Researchers from Oxford University looked at answers to a questionnaire on social and sexual attitudes collected from almost 600 North American and British people. They also measured the right index finger (the one nearest the thumb) and ring finger (nearest the pinky) and established a ratio. The shorter the index finger is compared to the ring finger — called a "2D:4D ratio" — the more testosterone exposure the person is believed to have had prenatally.

Their findings were published in the journal Biology Letters.

Earlier research indicates higher levels of fetal testosterone and greater sexual promiscuity as an adult seem to go together. "While not predictive of individual behavior, the length of the ring finger versus the index finger can help identify the group of people who are more likely to be promiscuous," the researchers said in a written statement.

“This research suggests that there may be two distinct types of individuals within each sex, pursuing different mating strategies,” Dr.

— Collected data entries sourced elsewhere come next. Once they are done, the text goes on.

-- ==== Sys2Proof/Certificates/Slice0/Obligations.lean ====
section
/-!
DEFINITION. What is claimed of the model. Each statement's docstring names the rule it formalises; where it rests on a
choice of the model, it names the log entry. `t` is the state that a command answers; a statement that gives
`{ t.dev with … } = …` says that every other part of the device stays as it was.
-/
open Sys2Proof Sys2Proof.Machine

/-! ### The machine as a whole -/

/-- A step runs the command at the front of the queue, on the state with the queue's rest.
The model's reading: log 1. -/
def Obligations.StepRunsFront : Prop :=
  ∀ (c : Instr) (s : State) (rest : List Instr), s.pending = c :: rest → step s = exec c { s with pending := rest }

/-- With nothing in the queue a step lets one gck pass, and nothing while reset lasts (log 3). -/
def Obligations.EmptyQueueIdles : Prop :=
  ∀ s : State, s.pending = [] →
    ∃ t, step s = .next t ∧ t.pending = [] ∧
      (s.dev.sup.inReset = true → t = s) ∧
      (s.dev.sup.inReset = false → s.settled → t.dev = s.dev.advance 1)

/-- What is true between steps: no trip that the device found by itself is left waiting (R185, R194: such a cause trips at
once). -/
def Obligations.StepSettles : Prop :=
  State.reset.settled ∧ ∀ s t : State, s.settled → step s = .next t → t.settled

/-- Every command answers a next state in every state, and no command changes the queue. -/
def Obligations.EveryCommandAnswers : Prop :=
  ∀ (c : Instr) (s : State), ∃ t, exec c s = .next t ∧ t.pending = s.pending

/-- The gate balls are safe after every step (R182, R183, R202, R388): they follow the device; a tripped grove drives
none until its safe levels are reached; reset drives none; a grove with OUTEN at 0 drives none; a leg whose two gate
requests are both active drives neither. -/
def Obligations.GateBallsSafe : Prop :=
  ∀ s t : State, s.ballsFollow → step s = .next t →
    t.ballsFollow ∧ t.tripSafe ∧ t.resetSafe ∧ t.outenSafe ∧
    (∀ g k, g < 8 → k < 64 → t.dev.tap.extest = false → (t.dev.grove g).tripped = false →
      (t.dev.leg (64 * g + k)).gh = true → (t.dev.leg (64 * g + k)).gl = true → t.ball g k = 0)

Rafael Wlodarski, a postdoctorate researcher at Oxford University, told the Daily Mail. “We observed what appears to be a cluster of males and a cluster of females who are more inclined to ‘stay,’ with a separate cluster of males and females being more inclined to ‘stray’ when it comes to sexual relationships.”

But he added that "...these differences are very subtle and are only visible when we look at large groups of people. We cannot really predict who is going to be more or less faithful.”

An article in The Blaze noted: "Males, overall, were found to be more promiscuous and to display more testosterone exposure in the womb than females; monogamy was slightly favored among females, according to the study’s abstract."